As mentioned above, we have shown that calcitonin DT is the best prognostic indicator to select patients with rapidly growing metastatic disease before any investigational treatment.12 In patients with calcitonin DT >5 years, life expectancy is very long, and watchful waiting may be the most appropriate strategy. For patients with calcitonin DT<2 years and, all the more, <6 months, the disease is rapidly progressing, with a short life expectancy warranting treatment with an investigational drug.
To the best of our knowledge, there currently is no approved drug for the systemic treatment of metastatic MTC. No real survival benefit has been convincingly documented with chemotherapy, which furthermore was associated with severe toxicity. It is too early to evaluate the potential effectiveness of multikinase inhibitors. Reported results of phase 2 trials have shown some transient stabilization, but more patients with documented rapidly progressive metastatic disease should be included and their survival compared with that of comparable untreated patients of historical studies. It is appreciated that the optimal comparison should be made in randomized prospective trials, but because of the low frequency of MTC, it would take many years to enroll a sufficient number of patients, especially if only patients with short calcitonin DT are included. Additional years would be necessary for survival analyses. Up to now, pretargeted RIT has been the only innovative treatment modality convincingly showing some survival benefit in patients with rapidly progressing metastatic disease. These results have been obtained in a first phase 2 study including 29 patients, and confirmed in a second phase 2 study of 33 patients, for a total number of 62.

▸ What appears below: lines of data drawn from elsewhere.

-- ==== Sys2Proof/Laws/Keep/Log.lean ====
section
/-! SUPPORT. The frames of the operations of Machine/Log.lean: the parts of the state that each of them can change. -/
set_option linter.all false

namespace Sys2Proof.Machine

@[simp] theorem State.overflow_but (s : State) (p : Nat) (l : List Fld) (h_events : Fld.events ∈ l) (h_log : Fld.log ∈ l) (h_regs : Fld.regs ∈ l) : (State.overflow s p).but l = s.but l := by
  unfold State.overflow
  simp [h_events, h_log, h_regs, ↓State.bump16_but, ↓State.raise_but, ↓State.but_log, ↓State.ite_but]

@[simp] theorem State.stageFull_but (s : State) (p : Nat) (l : List Fld) (h_events : Fld.events ∈ l) (h_log : Fld.log ∈ l) (h_regs : Fld.regs ∈ l) : (State.stageFull s p).but l = s.but l := by
  unfold State.stageFull
  simp [h_events, h_log, h_regs, ↓State.bump16_but, ↓State.raise_but, ↓State.but_log, ↓State.ite_but]

@[simp] theorem State.stageLast_but (s : State) (d : Drawer) (l : List Fld) (h_log : Fld.log ∈ l) : (State.stageLast s d).but l = s.but l := by
  unfold State.stageLast
  first
  | (simp [h_log, ↓State.but_log, ↓State.ite_but]; done)
  | ((try dsimp only); (repeat' split) <;> first
    | with_reducible rfl
    | (simp [h_log, ↓State.but_log, ↓State.ite_but]; done))

@[simp] theorem State.stageAfter_but (s : State) (u : Drawer) (l : List Fld) (h_log : Fld.log ∈ l) : (State.stageAfter s u).but l = s.but l := by
  unfold State.stageAfter
  first
  | (simp [h_log, ↓State.but_log, ↓State.ite_but]; done)
  | ((try dsimp only); (repeat' split) <;> first
    | with_reducible rfl
    | (simp [h_log, ↓State.but_log, ↓State.ite_but]; done))

@[simp] theorem State.stage_but (s : State) (d : Drawer) (l : List Fld) (h_events : Fld.events ∈ l) (h_log : Fld.log ∈ l) (h_regs : Fld.regs ∈ l) : (State.stage s d).but l = s.but l := by
  unfold State.stage
  first
  | (simp [h_events, h_log, h_regs, ↓State.overflow_but, ↓State.stageAfter_but, ↓State.stageFull_but, ↓State.stageLast_but, ↓State.but_log, ↓State.ite_but]; done)
  | ((try dsimp only); (repeat' split) <;> first
    | with_reducible rfl
    | (simp [h_events, h_log, h_regs, ↓State.overflow_but, ↓State.stageAfter_but, ↓State.stageFull_but, ↓State.stageLast_but, ↓State.but_log, ↓State.ite_but]; done)
    | (rename_i heq; have hk := congrArg (fun x => x.1.but l) heq; simp [h_events, h_log, h_regs, ↓State.overflow_but, ↓State.stageAfter_but, ↓State.stageFull_but, ↓State.stageLast_but, ↓State.but_log, ↓State.ite_but] at hk; simp [hk, h_events, h_log, h_regs, ↓State.overflow_but, ↓State.stageAfter_but, ↓State.stageFull_but, ↓State.stageLast_but, ↓State.but_log, ↓State.ite_but]; done))

@[simp] theorem State.lateEntry_but (s : State) (p : Nat) (l : List Fld) (h_log : Fld.log ∈ l) (h_regs : Fld.regs ∈ l) : (State.lateEntry s p).but l = s.but l := by
  unfold State.lateEntry
  (try dsimp only); (repeat' split) <;> first
    | with_reducible rfl
    | (simp [h_log, h_regs, ↓State.bump16_but, ↓State.but_log, ↓State.ite_but]; done)

@[simp] theorem State.mergeEnd_but (s : State) (p : Nat) (l : List Fld) (h_events : Fld.events ∈ l) (h_log : Fld.log ∈ l) (h_parts : Fld.parts ∈ l) (h_regs : Fld.regs ∈ l) : (State.mergeEnd s p).but l = s.but l := by
  unfold State.mergeEnd
  first
  | (simp [h_events, h_log, h_parts, h_regs, ↓State.setPart_but, ↓State.stage_but, ↓State.ite_but]; done)
  | ((try dsimp only); (repeat' split) <;> first
    | with_reducible rfl
    | (simp [h_events, h_log, h_parts, h_regs, ↓State.setPart_but, ↓State.stage_but, ↓State.ite_but]; done)
    | (rename_i heq; have hk := congrArg (fun x => x.1.but l) heq; simp [h_events, h_log, h_parts, h_regs, ↓State.setPart_but, ↓State.stage_but, ↓State.ite_but] at hk; simp [h_events, h_log, h_parts, h_regs, ↓State.setPart_but, ↓State.stage_but, ↓State.ite_but, hk]; done))

theorem execLatchEntryArrive_but (p : Fin 16) (n : Fin 8) (s : State) (l : List Fld) (h_events : Fld.events ∈ l) (h_latches : Fld.latches ∈ l) (h_log : Fld.log ∈ l) (h_parts : Fld.parts ∈ l) (h_regs : Fld.regs ∈ l) :
    ∀ t, execLatchEntryArrive p n s = .next t → t.but l = s.but l := by
  intro t ht
  unfold execLatchEntryArrive at ht
  (try simp only [ok] at ht); (repeat' split at ht) <;> (replace ht := Host.Outcome.next.inj ht; subst ht; first
    | with_reducible rfl
    | (simp [h_events, h_latches, h_log, h_parts, h_regs, ↓State.bump16_but, ↓State.lateEntry_but, ↓State.mergeEnd_but, ↓State.setLatch_but, ↓State.setPart_but, ↓State.ite_but]; done)
    | (rename_i heq; have hk := congrArg (fun x => x.1.but l) heq; simp [h_events, h_latches, h_log, h_parts, h_regs, ↓State.bump16_but, ↓State.lateEntry_but, ↓State.mergeEnd_but, ↓State.setLatch_but, ↓State.setPart_but, ↓State.ite_but] at hk; simp [h_events, h_latches, h_log, h_parts, h_regs, ↓State.bump16_but, ↓State.lateEntry_but, ↓State.mergeEnd_but, ↓State.setLatch_but, ↓State.setPart_but, ↓State.ite_but, hk]; done))

@[simp] theorem State.closingEnd_but (s : State) (p : Nat) (l : List Fld) (h_events : Fld.events ∈ l) (h_log : Fld.log ∈ l) (h_regs : Fld.regs ∈ l) : (State.closingEnd s p).but l = s.but l := by
  unfold State.closingEnd
  first
  | (simp [h_events, h_log, h_regs, ↓State.stage_but, ↓State.but_log, foldl_but, ↓State.ite_but]; done)
  | ((try dsimp only); (repeat' split) <;> first
    | with_reducible rfl
    | (simp [h_events, h_log, h_regs, ↓State.stage_but, ↓State.but_log, foldl_but, ↓State.ite_but]; done))

theorem execMergeWindowEnd_but (p : Fin 16) (s : State) (l : List Fld) (h_events : Fld.events ∈ l) (h_log : Fld.log ∈ l) (h_parts : Fld.parts ∈ l) (h_regs : Fld.regs ∈ l) :
    ∀ t, execMergeWindowEnd p s = .next t → t.but l = s.but l := by
  intro t ht
  unfold execMergeWindowEnd at ht
  (try simp only [ok] at ht); (repeat' split at ht) <;> (replace ht := Host.Outcome.next.inj ht; subst ht; first
    | with_reducible rfl
    | (simp [h_events, h_log, h_parts, h_regs, ↓State.closingEnd_but, ↓State.mergeEnd_but, ↓State.ite_but]; done))

@[simp] theorem State.hutchDrawer_but (s : State) (p : Nat) (snap : Drawer) (l : List Fld) (h_events : Fld.events ∈ l) (h_log : Fld.log ∈ l) (h_regs : Fld.regs ∈ l) : (State.hutchDrawer s p snap).but l = s.but l := by
  unfold State.hutchDrawer
  simp [h_events, h_log, h_regs, ↓State.stage_but, ↓State.ite_but]

@[simp] theorem State.askRingErase_but (s : State) (k : Nat) (l : List Fld) (h_nv : Fld.nv ∈ l) : (State.askRingErase s k).but l = s.but l := by
  unfold State.askRingErase
  simp [h_nv, ↓State.nvAsk_but, ↓State.ite_but]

CONFLICT OF INTEREST DISCLOSURES
The papers in this supplement represent proceedings of the “12th Conference on Cancer Therapy with Antibodies and Immunoconjugates,” in Parsippany, New Jersey, October 16-18, 2008. Unrestricted grant support for the conference was provided by Actinium Pharmaceuticals, Inc.; Bayer Schering Pharma; Center for Molecular Medicine and Immunology; ImClone Systems Corporation; MDS Nordion; National Cancer Institute; National Institutes of Health; New Jersey Commission on Cancer Research; and PerkinElmer Life & Analytical Sciences. The supplement was supported by an unrestricted educational grant from ImClone Systems Corporation, a wholly-owned subsidiary of Eli Lilly and Company, and by page charges to the authors. Dr. Goldenberg is a director and shareholder in Immunomedics, Inc. and IBC Pharmaceuticals, Inc.